/-- RECOVERY of a complete dump with nothing staged, nothing lost and no open entry. -/
theorem recovery_of_dump {c : CtrlPart} (hrole : s.role = roleAlone) (hrec : s.tly.recovered = none) (hlive : f.retired = false) (hcomplete : f.complete = true) (hfirst : f.rewritten = false)
    (hsegs : f.segs = []) (hlost : f.lost = []) (hctrl : f.ctrl = some c) (htally : c.tally = []) (maps : List (Nat × Nat)) (exts : List (Nat × Nat × ExtEnt)) :
    ∃ t, exec (.recovery (some f) maps exts) s = .next t ∧ t.get F.VLT_STATUS.LAST_DUMP = 1 ∧ t.get F.VLT_DUMP_SEQ.SEQ = f.seq % 2 ^ F.VLT_DUMP_SEQ.SEQ.width ∧
      t.tly.recovered = some (f.seq, []) := by
  have htaken : Stands ((s.withMaps maps exts).takeDump f) (((s.withMaps maps exts).recoverDump f).ledgerCopied f.ledger) := by
    rw [recoverDump_eq hcomplete hfirst hsegs hlost hctrl htally]
    exact (((Stands.refl _).keeps (keeps_State_restoreControl c rfl (Keeps.refl false 53248 _)) (by decide)).restoreCounter _).ledgerCopied _
  have hdump : (((s.withMaps maps exts).recoverDump f).ledgerCopied f.ledger).tly.recovered = some (f.seq, []) := by
    rw [ledgerCopied_tly, recoverDump_eq hcomplete hfirst hsegs hlost hctrl htally]
    have hctr := (keeps_State_restoreCounter (some c.counter) rfl (Keeps.refl false 8390819 (((s.withMaps maps exts).takeDump f).restoreControl c))).part .tly (by decide)
    exact (congrArg Tly.recovered hctr).trans (restoreControl_recovered _ c)
  obtain ⟨hlast, hseq, hend⟩ := recovered_to_end (((s.withMaps maps exts).recoverDump f).ledgerCopied f.ledger)
  exact ⟨_, recovery_row_found hrole hrec hlive maps exts, hlast.trans (htaken.lastDump.trans (takeDump_lastDump ..)), hseq.trans (htaken.dumpSeq.trans (takeDump_dumpSeq ..)),
    hend.trans hdump⟩

end

end Sys2Proof.Machine
end

section
/-!
PROOFS. Migrations at their source and their target (08_tally_rebuild.md, R297 to R299).
-/
namespace Sys2Proof.Machine

/-! ## A message stays what it was made as, whatever of it is sent (R107) -/

/-- A message as it stood before anything of it was sent. -/
def Msg.unsent (m : Msg) : Msg := { m with id := 0, st := .queued, t0Us := 0, pkts := [], faulted := false }

/-- Every message that the sender holds it held before, with more or less of it sent. -/
def Descends (s t : State) : Prop := ∀ y ∈ t.flm.msgs, ∃ x ∈ s.flm.msgs, y.unsent = x.unsent

section
variable {s t u : State} {m : Msg}

theorem Descends.refl (s : State) : Descends s s := fun y hy => ⟨y, hy, rfl⟩

theorem Descends.trans (h : Descends s t) (h' : Descends t u) : Descends s u := fun z hz => by
  obtain ⟨y, hy, hzy⟩ := h' z hz
  obtain ⟨x, hx, hyx⟩ := h y hy
  exact ⟨x, hx, hzy.trans hyx⟩

theorem descends_of_msgs (h : t.flm.msgs = s.flm.msgs) : Descends s t := fun y hy => ⟨y, h ▸ hy, rfl⟩

theorem descends_setMsg (hm : ∃ x ∈ s.flm.msgs, m.unsent = x.unsent) : Descends s (s.setMsg m) := by
  intro y hy
  obtain ⟨z, hz, rfl⟩ := List.mem_map.mp hy
  split
  · exact hm
  · exact ⟨z, hz, rfl⟩

theorem descends_pauseMsg (hm : m ∈ s.flm.msgs) : Descends s (s.pauseMsg m) := by
  have hset : Descends s (s.setMsg { m with faulted := true }) := descends_setMsg ⟨m, hm, rfl⟩
  unfold State.pauseMsg
  extract_lets s1
  split
  · dsimp only
    split
    · refine hset.trans (descends_of_msgs ?_)
      rw [raise_flm]
      rfl
    · exact hset
  · exact hset

theorem descends_activate (hm : m ∈ s.flm.msgs) : Descends s (s.activate m).1 := by
  unfold State.activate
  split
  · exact descends_setMsg (s := { s with flm := { s.flm with msgCtr := (s.flm.msgCtr + 1) % 2 ^ 48 } }) ⟨m, hm, rfl⟩
  · exact .refl s

theorem descends_transmit (hm : m ∈ s.flm.msgs) (i attempt path : Nat) (solicit : Bool) : Descends s (s.transmit m i attempt path solicit) := by
  unfold State.transmit
  extract_lets ck h0 hd es old p s1 s2 flm s3
  have h1 : s1.flm.msgs = s.flm.msgs := by
    unfold s1
    rw [sendFlume_flm]
    rfl
  have h2 : s2.flm.msgs = s.flm.msgs := by
    unfold s2
    split
    · rw [count_flm, h1]
    · exact h1
  exact Descends.trans (t := s3) (descends_of_msgs h2) (descends_setMsg (s := s3) ⟨m, h2 ▸ hm, rfl⟩)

===============

- **Task description**
Retype each record in full, please.

- **Task output**
/-- RECOVERY of a complete dump with nothing staged, nothing lost and no open entry. -/
theorem recovery_of_dump {c : CtrlPart} (hrole : s.role = roleAlone) (hrec : s.tly.recovered = none) (hlive : f.retired = false) (hcomplete : f.complete = true) (hfirst : f.rewritten = false)
    (hsegs : f.segs = []) (hlost : f.lost = []) (hctrl : f.ctrl = some c) (htally : c.tally = []) (maps : List (Nat × Nat)) (exts : List (Nat × Nat × ExtEnt)) :
    ∃ t, exec (.recovery (some f) maps exts) s = .next t ∧ t.get F.VLT_STATUS.LAST_DUMP = 1 ∧ t.get F.VLT_DUMP_SEQ.SEQ = f.seq % 2 ^ F.VLT_DUMP_SEQ.SEQ.width ∧
      t.tly.recovered = some (f.seq, []) := by
  have htaken : Stands ((s.withMaps maps exts).takeDump f) (((s.withMaps maps exts).recoverDump f).ledgerCopied f.ledger) := by
    rw [recoverDump_eq hcomplete hfirst hsegs hlost hctrl htally]
    exact (((Stands.refl _).keeps (keeps_State_restoreControl c rfl (Keeps.refl false 53248 _)) (by decide)).restoreCounter _).ledgerCopied _
  have hdump : (((s.withMaps maps exts).recoverDump f).ledgerCopied f.ledger).tly.recovered = some (f.seq, []) := by
    rw [ledgerCopied_tly, recoverDump_eq hcomplete hfirst hsegs hlost hctrl htally]
    have hctr := (keeps_State_restoreCounter (some c.counter) rfl (Keeps.refl false 8390819 (((s.withMaps maps exts).takeDump f).restoreControl c))).part .tly (by decide)
    exact (congrArg Tly.recovered hctr).trans (restoreControl_recovered _ c)
  obtain ⟨hlast, hseq, hend⟩ := recovered_to_end (((s.withMaps maps exts).recoverDump f).ledgerCopied f.ledger)
  exact ⟨_, recovery_row_found hrole hrec hlive maps exts, hlast.trans (htaken.lastDump.trans (takeDump_lastDump ..)), hseq.trans (htaken.dumpSeq.trans (takeDump_dumpSeq ..)),
    hend.trans hdump⟩

end

end Sys2Proof.Machine
end

section
/-!
PROOFS. Migrations at their source and their target (08_tally_rebuild.md, R297 to R299).
-/
namespace Sys2Proof.Machine

/-! ## A message stays what it was made as, whatever of it is sent (R107) -/

/-- A message as it stood before anything of it was sent. -/
def Msg.unsent (m : Msg) : Msg := { m with id := 0, st := .queued, t0Us := 0, pkts := [], faulted := false }

/-- Every message that the sender holds it held before, with more or less of it sent. -/
def Descends (s t : State) : Prop := ∀ y ∈ t.flm.msgs, ∃ x ∈ s.flm.msgs, y.unsent = x.unsent

section
variable {s t u : State} {m : Msg}

theorem Descends.refl (s : State) : Descends s s := fun y hy => ⟨y, hy, rfl⟩

theorem Descends.trans (h : Descends s t) (h' : Descends t u) : Descends s u := fun z hz => by
  obtain ⟨y, hy, hzy⟩ := h' z hz
  obtain ⟨x, hx, hyx⟩ := h y hy
  exact ⟨x, hx, hzy.trans hyx⟩

theorem descends_of_msgs (h : t.flm.msgs = s.flm.msgs) : Descends s t := fun y hy => ⟨y, h ▸ hy, rfl⟩

theorem descends_setMsg (hm : ∃ x ∈ s.flm.msgs, m.unsent = x.unsent) : Descends s (s.setMsg m) := by
  intro y hy
  obtain ⟨z, hz, rfl⟩ := List.mem_map.mp hy
  split
  · exact hm
  · exact ⟨z, hz, rfl⟩

theorem descends_pauseMsg (hm : m ∈ s.flm.msgs) : Descends s (s.pauseMsg m) := by
  have hset : Descends s (s.setMsg { m with faulted := true }) := descends_setMsg ⟨m, hm, rfl⟩
  unfold State.pauseMsg
  extract_lets s1
  split
  · dsimp only
    split
    · refine hset.trans (descends_of_msgs ?_)
      rw [raise_flm]
      rfl
    · exact hset
  · exact hset

theorem descends_activate (hm : m ∈ s.flm.msgs) : Descends s (s.activate m).1 := by
  unfold State.activate
  split
  · exact descends_setMsg (s := { s with flm := { s.flm with msgCtr := (s.flm.msgCtr + 1) % 2 ^ 48 } }) ⟨m, hm, rfl⟩
  · exact .refl s

theorem descends_transmit (hm : m ∈ s.flm.msgs) (i attempt path : Nat) (solicit : Bool) : Descends s (s.transmit m i attempt path solicit) := by
  unfold State.transmit
  extract_lets ck h0 hd es old p s1 s2 flm s3
  have h1 : s1.flm.msgs = s.flm.msgs := by
    unfold s1
    rw [sendFlume_flm]
    rfl
  have h2 : s2.flm.msgs = s.flm.msgs := by
    unfold s2
    split
    · rw [count_flm, h1]
    · exact h1
  exact Descends.trans (t := s3) (descends_of_msgs h2) (descends_setMsg (s := s3) ⟨m, h2 ▸ hm, rfl⟩)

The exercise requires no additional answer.